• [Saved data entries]
▼

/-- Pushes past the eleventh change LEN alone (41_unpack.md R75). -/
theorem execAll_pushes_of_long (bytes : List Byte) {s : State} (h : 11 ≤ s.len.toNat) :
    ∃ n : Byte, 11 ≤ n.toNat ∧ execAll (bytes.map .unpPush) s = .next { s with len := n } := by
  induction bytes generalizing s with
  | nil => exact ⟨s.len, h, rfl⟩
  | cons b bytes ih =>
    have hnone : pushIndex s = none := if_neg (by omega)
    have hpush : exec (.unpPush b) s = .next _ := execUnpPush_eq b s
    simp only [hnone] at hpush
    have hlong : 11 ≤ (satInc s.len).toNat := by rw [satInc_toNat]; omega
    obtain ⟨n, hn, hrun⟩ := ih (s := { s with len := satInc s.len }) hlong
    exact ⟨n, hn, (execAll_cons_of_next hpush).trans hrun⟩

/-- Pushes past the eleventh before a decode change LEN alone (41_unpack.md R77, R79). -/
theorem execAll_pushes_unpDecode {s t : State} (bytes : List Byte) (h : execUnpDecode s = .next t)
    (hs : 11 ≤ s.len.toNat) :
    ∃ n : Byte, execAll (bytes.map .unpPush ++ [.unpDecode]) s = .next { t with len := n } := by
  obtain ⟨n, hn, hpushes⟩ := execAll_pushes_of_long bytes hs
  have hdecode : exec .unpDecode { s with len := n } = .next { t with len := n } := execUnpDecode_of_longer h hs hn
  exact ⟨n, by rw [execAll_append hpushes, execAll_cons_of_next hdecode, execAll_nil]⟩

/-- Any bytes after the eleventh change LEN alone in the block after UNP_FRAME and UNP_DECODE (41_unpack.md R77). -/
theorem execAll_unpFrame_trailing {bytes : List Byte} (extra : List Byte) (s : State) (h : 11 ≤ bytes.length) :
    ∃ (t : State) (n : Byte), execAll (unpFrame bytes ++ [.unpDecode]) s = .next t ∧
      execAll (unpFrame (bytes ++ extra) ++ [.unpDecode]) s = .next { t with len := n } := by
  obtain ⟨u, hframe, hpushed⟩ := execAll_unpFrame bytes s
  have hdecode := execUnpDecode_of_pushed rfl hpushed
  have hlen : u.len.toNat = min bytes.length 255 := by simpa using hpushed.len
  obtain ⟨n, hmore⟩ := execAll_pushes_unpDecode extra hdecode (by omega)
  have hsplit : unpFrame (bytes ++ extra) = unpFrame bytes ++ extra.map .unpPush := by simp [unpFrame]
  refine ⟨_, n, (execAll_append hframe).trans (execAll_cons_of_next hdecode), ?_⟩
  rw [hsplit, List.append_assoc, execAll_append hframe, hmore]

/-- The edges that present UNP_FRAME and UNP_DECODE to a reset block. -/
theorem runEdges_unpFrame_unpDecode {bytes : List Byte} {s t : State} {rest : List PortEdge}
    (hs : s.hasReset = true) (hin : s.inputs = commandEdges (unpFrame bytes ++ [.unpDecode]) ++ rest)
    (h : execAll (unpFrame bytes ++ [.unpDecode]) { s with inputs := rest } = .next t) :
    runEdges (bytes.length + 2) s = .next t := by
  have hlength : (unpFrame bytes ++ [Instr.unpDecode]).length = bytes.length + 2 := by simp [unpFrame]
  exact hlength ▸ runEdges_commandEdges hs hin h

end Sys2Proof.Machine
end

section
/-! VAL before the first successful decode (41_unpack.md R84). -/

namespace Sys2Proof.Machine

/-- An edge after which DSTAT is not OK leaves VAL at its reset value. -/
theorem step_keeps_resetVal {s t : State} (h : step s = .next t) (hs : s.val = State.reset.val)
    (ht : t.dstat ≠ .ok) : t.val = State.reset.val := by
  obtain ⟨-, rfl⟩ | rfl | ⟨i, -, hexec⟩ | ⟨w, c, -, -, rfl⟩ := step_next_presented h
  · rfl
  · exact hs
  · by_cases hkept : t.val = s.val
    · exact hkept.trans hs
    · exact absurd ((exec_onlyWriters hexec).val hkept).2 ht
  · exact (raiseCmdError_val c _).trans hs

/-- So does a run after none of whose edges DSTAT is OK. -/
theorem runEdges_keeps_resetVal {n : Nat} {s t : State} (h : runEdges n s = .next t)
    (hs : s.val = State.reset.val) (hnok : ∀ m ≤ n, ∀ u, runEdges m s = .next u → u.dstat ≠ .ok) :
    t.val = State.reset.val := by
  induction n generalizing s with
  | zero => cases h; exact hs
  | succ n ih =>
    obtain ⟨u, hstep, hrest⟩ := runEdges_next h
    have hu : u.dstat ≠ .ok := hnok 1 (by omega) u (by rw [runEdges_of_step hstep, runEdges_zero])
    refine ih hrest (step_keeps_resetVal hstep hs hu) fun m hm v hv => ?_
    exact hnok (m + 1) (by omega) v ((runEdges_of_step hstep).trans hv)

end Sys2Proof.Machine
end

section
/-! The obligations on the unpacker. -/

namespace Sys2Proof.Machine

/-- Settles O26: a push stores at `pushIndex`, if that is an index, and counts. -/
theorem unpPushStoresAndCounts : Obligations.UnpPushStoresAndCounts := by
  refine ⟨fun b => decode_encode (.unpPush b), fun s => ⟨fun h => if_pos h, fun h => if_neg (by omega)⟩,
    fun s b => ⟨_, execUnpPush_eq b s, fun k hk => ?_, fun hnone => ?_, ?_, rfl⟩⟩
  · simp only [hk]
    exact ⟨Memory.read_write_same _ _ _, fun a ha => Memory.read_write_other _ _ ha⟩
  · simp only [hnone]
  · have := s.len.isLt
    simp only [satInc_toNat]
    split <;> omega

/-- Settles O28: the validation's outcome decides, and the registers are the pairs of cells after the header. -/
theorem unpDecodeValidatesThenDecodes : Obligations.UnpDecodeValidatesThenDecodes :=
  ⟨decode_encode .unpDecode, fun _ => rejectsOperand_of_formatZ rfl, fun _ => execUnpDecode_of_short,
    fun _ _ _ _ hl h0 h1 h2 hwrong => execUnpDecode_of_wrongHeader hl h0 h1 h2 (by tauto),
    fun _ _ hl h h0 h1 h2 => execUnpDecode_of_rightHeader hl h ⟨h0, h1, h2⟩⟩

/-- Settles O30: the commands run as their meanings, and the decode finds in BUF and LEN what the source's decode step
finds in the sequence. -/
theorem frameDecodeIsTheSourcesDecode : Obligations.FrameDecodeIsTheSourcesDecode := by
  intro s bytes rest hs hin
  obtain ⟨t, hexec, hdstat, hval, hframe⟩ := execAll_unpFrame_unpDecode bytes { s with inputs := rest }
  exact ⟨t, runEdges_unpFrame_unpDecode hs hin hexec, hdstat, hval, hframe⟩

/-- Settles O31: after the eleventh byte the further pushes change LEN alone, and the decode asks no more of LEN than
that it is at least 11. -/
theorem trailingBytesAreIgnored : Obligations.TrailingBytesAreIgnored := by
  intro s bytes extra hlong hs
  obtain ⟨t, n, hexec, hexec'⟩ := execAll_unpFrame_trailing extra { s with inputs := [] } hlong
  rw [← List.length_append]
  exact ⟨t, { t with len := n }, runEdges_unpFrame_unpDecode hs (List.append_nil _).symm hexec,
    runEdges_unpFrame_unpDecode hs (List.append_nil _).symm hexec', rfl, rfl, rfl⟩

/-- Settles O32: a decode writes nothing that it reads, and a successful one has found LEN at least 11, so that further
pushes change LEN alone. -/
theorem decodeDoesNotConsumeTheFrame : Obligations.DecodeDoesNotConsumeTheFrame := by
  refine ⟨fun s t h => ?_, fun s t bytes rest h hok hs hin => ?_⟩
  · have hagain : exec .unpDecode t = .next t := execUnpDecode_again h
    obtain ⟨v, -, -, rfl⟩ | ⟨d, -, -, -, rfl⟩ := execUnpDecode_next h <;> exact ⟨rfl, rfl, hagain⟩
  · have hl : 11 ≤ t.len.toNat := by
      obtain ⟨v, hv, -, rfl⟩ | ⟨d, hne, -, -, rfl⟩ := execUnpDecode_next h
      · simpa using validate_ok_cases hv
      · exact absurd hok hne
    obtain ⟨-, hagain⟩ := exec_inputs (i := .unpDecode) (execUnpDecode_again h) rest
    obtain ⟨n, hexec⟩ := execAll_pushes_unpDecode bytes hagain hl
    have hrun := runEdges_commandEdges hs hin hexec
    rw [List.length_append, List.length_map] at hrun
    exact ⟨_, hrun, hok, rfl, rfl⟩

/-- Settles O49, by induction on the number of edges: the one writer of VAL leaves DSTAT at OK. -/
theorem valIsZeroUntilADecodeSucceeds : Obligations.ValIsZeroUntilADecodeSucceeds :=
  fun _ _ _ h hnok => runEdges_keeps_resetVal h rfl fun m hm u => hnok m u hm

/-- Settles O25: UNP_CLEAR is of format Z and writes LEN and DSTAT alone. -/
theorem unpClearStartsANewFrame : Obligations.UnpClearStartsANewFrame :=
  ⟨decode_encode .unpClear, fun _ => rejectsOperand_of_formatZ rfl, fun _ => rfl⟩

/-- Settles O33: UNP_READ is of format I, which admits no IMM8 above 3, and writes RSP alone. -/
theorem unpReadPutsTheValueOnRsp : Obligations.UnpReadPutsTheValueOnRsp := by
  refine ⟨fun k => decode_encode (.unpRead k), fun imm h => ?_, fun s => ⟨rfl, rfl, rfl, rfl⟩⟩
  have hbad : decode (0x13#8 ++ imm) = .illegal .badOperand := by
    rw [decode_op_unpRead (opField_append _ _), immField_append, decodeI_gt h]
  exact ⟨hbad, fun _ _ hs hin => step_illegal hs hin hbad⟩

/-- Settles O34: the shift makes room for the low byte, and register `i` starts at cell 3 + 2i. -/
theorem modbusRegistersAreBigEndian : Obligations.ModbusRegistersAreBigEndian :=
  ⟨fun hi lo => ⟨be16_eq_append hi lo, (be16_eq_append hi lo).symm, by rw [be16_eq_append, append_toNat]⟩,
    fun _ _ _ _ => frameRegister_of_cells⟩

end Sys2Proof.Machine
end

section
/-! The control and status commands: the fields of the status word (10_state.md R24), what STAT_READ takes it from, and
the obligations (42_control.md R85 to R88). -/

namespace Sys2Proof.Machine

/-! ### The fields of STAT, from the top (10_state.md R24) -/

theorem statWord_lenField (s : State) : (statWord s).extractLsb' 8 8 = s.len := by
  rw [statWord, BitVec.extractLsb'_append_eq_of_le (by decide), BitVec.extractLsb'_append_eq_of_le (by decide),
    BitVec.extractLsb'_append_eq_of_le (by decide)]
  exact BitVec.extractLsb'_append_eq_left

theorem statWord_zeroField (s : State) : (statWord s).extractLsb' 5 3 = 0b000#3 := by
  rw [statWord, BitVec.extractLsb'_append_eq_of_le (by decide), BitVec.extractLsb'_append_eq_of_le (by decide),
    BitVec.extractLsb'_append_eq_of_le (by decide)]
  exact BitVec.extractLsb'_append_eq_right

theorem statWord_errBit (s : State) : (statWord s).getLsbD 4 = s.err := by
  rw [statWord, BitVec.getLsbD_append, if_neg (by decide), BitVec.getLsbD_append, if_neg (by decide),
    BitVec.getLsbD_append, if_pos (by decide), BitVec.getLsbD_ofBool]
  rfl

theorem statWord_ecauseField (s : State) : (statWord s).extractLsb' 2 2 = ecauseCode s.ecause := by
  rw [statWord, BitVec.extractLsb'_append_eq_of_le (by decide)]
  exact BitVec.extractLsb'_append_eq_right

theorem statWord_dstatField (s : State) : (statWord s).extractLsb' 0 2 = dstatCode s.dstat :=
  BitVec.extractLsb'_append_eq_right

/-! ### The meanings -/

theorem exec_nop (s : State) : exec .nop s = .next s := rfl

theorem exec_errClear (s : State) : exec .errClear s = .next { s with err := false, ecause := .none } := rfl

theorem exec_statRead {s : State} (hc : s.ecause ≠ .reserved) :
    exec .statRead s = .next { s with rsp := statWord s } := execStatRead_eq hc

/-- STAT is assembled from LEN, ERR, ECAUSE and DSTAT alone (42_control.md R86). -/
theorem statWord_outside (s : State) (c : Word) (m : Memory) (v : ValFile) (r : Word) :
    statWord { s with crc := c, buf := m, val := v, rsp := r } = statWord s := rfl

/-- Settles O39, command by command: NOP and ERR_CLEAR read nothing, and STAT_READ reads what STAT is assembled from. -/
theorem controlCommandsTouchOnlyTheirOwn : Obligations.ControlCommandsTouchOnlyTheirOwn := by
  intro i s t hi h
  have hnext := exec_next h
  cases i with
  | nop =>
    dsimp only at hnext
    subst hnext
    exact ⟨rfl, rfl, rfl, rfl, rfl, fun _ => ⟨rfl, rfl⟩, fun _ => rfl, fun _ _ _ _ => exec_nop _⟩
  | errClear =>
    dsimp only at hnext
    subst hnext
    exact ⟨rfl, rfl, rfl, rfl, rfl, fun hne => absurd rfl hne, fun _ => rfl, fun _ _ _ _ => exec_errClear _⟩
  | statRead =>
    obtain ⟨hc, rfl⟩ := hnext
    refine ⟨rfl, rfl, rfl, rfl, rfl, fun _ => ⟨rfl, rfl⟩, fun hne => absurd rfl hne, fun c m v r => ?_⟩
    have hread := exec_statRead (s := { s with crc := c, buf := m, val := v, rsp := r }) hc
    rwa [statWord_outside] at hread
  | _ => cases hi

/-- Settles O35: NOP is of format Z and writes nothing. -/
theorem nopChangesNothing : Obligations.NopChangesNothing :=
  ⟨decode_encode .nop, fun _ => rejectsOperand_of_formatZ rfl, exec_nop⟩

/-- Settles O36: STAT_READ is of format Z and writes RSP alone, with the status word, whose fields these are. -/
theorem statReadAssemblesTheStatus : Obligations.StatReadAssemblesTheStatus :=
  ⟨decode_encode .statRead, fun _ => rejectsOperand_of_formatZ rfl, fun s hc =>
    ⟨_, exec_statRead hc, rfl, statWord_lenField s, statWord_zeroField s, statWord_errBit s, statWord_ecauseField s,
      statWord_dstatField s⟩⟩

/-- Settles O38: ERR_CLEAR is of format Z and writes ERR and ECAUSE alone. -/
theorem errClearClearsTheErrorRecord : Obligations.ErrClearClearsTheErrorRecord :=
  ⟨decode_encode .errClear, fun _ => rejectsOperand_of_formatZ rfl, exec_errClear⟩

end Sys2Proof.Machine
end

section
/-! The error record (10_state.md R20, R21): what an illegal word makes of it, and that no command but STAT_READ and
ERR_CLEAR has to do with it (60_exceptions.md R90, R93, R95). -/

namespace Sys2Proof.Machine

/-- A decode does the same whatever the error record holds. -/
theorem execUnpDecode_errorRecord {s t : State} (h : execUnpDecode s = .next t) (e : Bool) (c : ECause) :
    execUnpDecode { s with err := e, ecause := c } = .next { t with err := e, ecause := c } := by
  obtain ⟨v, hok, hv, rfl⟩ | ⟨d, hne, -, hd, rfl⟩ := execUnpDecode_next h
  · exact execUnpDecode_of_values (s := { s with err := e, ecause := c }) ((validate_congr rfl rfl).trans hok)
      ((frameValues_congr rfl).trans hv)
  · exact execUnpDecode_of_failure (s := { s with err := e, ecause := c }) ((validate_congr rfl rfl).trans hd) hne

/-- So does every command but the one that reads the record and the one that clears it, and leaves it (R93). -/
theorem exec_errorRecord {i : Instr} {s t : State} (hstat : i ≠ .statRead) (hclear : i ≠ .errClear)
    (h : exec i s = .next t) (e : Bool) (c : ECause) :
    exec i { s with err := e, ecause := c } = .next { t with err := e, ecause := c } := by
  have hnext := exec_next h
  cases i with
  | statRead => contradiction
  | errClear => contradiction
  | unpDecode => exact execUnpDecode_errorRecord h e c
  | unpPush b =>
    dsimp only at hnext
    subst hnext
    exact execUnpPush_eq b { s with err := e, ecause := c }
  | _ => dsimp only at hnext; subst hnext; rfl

▲

• [About this task] Every line above that has the string "past" needs to be copied.

• [Written answer]
/-- Pushes past the eleventh change LEN alone (41_unpack.md R75). -/
/-- Pushes past the eleventh before a decode change LEN alone (41_unpack.md R77, R79). -/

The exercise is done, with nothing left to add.